Task description
Quote exactly and only this range of lines in the data below: the line that holds "namespace Sys2Proof.Tests" to the line that holds "offset 0. -/", both included.

[Data items]
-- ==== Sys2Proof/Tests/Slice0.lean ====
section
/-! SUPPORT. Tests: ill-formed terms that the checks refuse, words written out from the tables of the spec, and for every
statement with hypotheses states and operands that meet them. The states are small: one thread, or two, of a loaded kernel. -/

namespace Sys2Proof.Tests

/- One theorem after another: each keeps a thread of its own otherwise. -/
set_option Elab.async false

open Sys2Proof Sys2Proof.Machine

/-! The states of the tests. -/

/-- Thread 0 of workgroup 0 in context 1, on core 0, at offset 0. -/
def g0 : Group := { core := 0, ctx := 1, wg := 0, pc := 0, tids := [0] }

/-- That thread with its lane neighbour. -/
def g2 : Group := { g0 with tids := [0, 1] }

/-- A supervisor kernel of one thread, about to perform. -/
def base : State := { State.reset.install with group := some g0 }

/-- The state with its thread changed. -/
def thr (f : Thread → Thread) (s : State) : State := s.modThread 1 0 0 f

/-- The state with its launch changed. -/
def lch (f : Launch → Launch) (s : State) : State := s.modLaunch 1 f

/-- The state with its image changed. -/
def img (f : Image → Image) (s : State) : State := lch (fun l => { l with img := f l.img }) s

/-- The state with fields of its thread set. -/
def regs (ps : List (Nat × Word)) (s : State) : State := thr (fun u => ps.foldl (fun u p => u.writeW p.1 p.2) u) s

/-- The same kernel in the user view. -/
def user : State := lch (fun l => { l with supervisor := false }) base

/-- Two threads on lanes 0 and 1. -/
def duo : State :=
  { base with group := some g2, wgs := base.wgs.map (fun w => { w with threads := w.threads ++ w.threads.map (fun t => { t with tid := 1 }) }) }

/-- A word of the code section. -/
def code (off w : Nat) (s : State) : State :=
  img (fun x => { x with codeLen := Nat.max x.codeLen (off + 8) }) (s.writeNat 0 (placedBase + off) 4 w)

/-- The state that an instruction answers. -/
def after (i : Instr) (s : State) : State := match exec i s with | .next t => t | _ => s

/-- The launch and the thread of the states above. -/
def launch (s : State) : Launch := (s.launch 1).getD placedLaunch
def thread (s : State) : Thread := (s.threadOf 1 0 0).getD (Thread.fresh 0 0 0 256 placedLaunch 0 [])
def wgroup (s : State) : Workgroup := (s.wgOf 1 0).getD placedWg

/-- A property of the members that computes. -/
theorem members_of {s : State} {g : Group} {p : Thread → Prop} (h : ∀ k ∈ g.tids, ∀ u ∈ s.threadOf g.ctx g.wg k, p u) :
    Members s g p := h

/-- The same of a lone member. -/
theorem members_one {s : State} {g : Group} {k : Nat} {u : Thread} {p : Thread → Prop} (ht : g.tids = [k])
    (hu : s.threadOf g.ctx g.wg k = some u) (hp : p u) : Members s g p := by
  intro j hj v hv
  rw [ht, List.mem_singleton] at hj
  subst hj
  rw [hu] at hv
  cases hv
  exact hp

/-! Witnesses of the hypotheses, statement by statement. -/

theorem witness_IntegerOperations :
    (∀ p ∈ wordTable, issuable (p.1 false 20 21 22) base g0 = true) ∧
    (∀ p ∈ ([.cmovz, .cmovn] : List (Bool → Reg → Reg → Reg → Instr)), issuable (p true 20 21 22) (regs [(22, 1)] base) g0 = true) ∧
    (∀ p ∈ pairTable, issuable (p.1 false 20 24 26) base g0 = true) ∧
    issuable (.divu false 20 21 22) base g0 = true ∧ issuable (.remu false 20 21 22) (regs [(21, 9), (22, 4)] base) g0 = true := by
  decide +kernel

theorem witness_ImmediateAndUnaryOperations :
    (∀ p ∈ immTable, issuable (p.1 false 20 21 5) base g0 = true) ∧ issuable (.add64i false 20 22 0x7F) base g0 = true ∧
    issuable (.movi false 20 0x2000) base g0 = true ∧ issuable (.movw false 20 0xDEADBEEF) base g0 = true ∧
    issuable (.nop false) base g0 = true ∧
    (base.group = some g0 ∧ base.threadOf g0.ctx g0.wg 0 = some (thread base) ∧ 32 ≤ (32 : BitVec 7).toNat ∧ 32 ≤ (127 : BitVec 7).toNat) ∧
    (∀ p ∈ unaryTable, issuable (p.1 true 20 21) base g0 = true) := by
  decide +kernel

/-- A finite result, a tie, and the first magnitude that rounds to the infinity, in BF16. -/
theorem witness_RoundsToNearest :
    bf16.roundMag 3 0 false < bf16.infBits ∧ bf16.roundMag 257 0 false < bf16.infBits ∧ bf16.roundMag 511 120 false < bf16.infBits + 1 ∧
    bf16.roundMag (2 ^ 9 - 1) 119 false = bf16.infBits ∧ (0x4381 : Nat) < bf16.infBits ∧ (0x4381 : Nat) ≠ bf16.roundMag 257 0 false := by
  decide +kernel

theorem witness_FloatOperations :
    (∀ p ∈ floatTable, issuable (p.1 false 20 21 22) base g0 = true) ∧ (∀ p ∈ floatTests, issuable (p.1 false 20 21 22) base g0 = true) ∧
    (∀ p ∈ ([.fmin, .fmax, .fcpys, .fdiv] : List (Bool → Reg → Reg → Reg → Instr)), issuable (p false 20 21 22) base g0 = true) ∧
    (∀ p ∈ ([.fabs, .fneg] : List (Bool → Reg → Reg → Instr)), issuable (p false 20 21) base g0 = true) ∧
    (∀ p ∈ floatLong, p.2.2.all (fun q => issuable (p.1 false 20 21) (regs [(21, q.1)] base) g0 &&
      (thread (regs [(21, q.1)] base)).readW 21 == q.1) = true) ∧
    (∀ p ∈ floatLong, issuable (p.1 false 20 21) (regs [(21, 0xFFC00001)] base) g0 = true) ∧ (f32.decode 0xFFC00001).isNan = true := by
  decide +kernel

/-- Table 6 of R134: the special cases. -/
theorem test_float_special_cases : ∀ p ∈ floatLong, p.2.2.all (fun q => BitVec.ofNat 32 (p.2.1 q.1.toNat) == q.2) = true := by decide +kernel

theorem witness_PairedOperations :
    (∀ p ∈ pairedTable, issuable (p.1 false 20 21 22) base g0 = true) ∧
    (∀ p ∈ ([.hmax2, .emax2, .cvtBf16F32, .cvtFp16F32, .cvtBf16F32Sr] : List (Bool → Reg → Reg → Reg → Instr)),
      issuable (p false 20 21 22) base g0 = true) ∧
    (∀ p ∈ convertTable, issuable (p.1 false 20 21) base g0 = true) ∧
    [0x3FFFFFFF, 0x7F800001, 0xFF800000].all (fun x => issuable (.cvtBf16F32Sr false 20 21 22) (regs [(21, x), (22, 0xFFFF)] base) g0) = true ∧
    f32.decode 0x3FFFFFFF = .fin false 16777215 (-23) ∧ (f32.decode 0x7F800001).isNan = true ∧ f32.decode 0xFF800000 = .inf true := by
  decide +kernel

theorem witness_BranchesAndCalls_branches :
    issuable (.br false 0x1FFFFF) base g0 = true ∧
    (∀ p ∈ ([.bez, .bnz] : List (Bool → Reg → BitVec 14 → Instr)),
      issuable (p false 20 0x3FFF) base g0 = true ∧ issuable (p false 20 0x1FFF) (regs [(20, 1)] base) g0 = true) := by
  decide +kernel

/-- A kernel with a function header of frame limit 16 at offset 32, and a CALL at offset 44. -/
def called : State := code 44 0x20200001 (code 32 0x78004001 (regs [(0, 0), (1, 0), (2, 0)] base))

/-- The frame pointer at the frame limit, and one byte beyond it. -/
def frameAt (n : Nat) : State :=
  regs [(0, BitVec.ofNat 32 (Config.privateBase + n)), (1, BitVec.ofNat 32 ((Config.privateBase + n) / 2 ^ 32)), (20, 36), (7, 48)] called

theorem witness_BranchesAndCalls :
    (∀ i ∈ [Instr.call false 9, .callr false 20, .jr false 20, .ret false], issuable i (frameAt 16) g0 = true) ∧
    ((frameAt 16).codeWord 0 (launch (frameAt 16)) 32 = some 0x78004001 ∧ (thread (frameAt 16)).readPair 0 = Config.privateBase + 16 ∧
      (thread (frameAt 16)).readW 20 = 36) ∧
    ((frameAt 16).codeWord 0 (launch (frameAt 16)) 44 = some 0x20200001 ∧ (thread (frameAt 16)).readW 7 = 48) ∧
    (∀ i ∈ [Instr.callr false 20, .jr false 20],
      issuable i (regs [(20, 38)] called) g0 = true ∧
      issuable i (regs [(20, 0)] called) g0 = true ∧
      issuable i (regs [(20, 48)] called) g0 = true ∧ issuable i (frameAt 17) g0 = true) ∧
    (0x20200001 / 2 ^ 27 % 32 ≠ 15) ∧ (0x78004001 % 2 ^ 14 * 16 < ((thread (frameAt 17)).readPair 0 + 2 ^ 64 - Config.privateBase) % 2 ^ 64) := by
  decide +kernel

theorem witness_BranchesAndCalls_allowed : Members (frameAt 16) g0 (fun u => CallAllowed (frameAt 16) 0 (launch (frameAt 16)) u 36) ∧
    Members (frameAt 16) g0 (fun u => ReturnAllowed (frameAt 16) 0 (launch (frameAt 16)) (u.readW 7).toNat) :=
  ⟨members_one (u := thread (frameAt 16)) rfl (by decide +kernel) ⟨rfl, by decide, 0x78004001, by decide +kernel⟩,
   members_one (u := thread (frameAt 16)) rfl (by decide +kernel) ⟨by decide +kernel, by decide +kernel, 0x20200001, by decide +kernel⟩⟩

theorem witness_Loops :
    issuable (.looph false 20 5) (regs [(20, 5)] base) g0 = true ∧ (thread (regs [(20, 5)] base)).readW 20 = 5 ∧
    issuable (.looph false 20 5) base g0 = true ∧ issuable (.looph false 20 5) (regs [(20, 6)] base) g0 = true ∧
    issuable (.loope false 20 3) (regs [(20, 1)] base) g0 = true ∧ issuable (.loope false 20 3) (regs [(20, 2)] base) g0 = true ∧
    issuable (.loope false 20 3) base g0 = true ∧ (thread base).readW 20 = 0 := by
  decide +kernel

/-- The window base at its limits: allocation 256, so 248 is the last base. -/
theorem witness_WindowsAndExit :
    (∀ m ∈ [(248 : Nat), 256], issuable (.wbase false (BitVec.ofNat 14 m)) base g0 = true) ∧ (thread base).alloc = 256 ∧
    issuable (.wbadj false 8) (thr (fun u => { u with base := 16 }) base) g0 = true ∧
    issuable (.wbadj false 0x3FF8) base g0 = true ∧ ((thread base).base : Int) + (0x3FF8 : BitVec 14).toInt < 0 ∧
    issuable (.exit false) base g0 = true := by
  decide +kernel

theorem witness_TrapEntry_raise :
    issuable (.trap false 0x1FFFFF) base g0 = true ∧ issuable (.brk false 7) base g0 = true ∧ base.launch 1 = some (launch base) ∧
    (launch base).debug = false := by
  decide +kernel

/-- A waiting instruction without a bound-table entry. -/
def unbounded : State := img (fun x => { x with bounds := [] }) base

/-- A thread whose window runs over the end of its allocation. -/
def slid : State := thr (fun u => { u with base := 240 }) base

Expected answer
namespace Sys2Proof.Tests

/- One theorem after another: each keeps a thread of its own otherwise. -/
set_option Elab.async false

open Sys2Proof Sys2Proof.Machine

/-! The states of the tests. -/

/-- Thread 0 of workgroup 0 in context 1, on core 0, at offset 0. -/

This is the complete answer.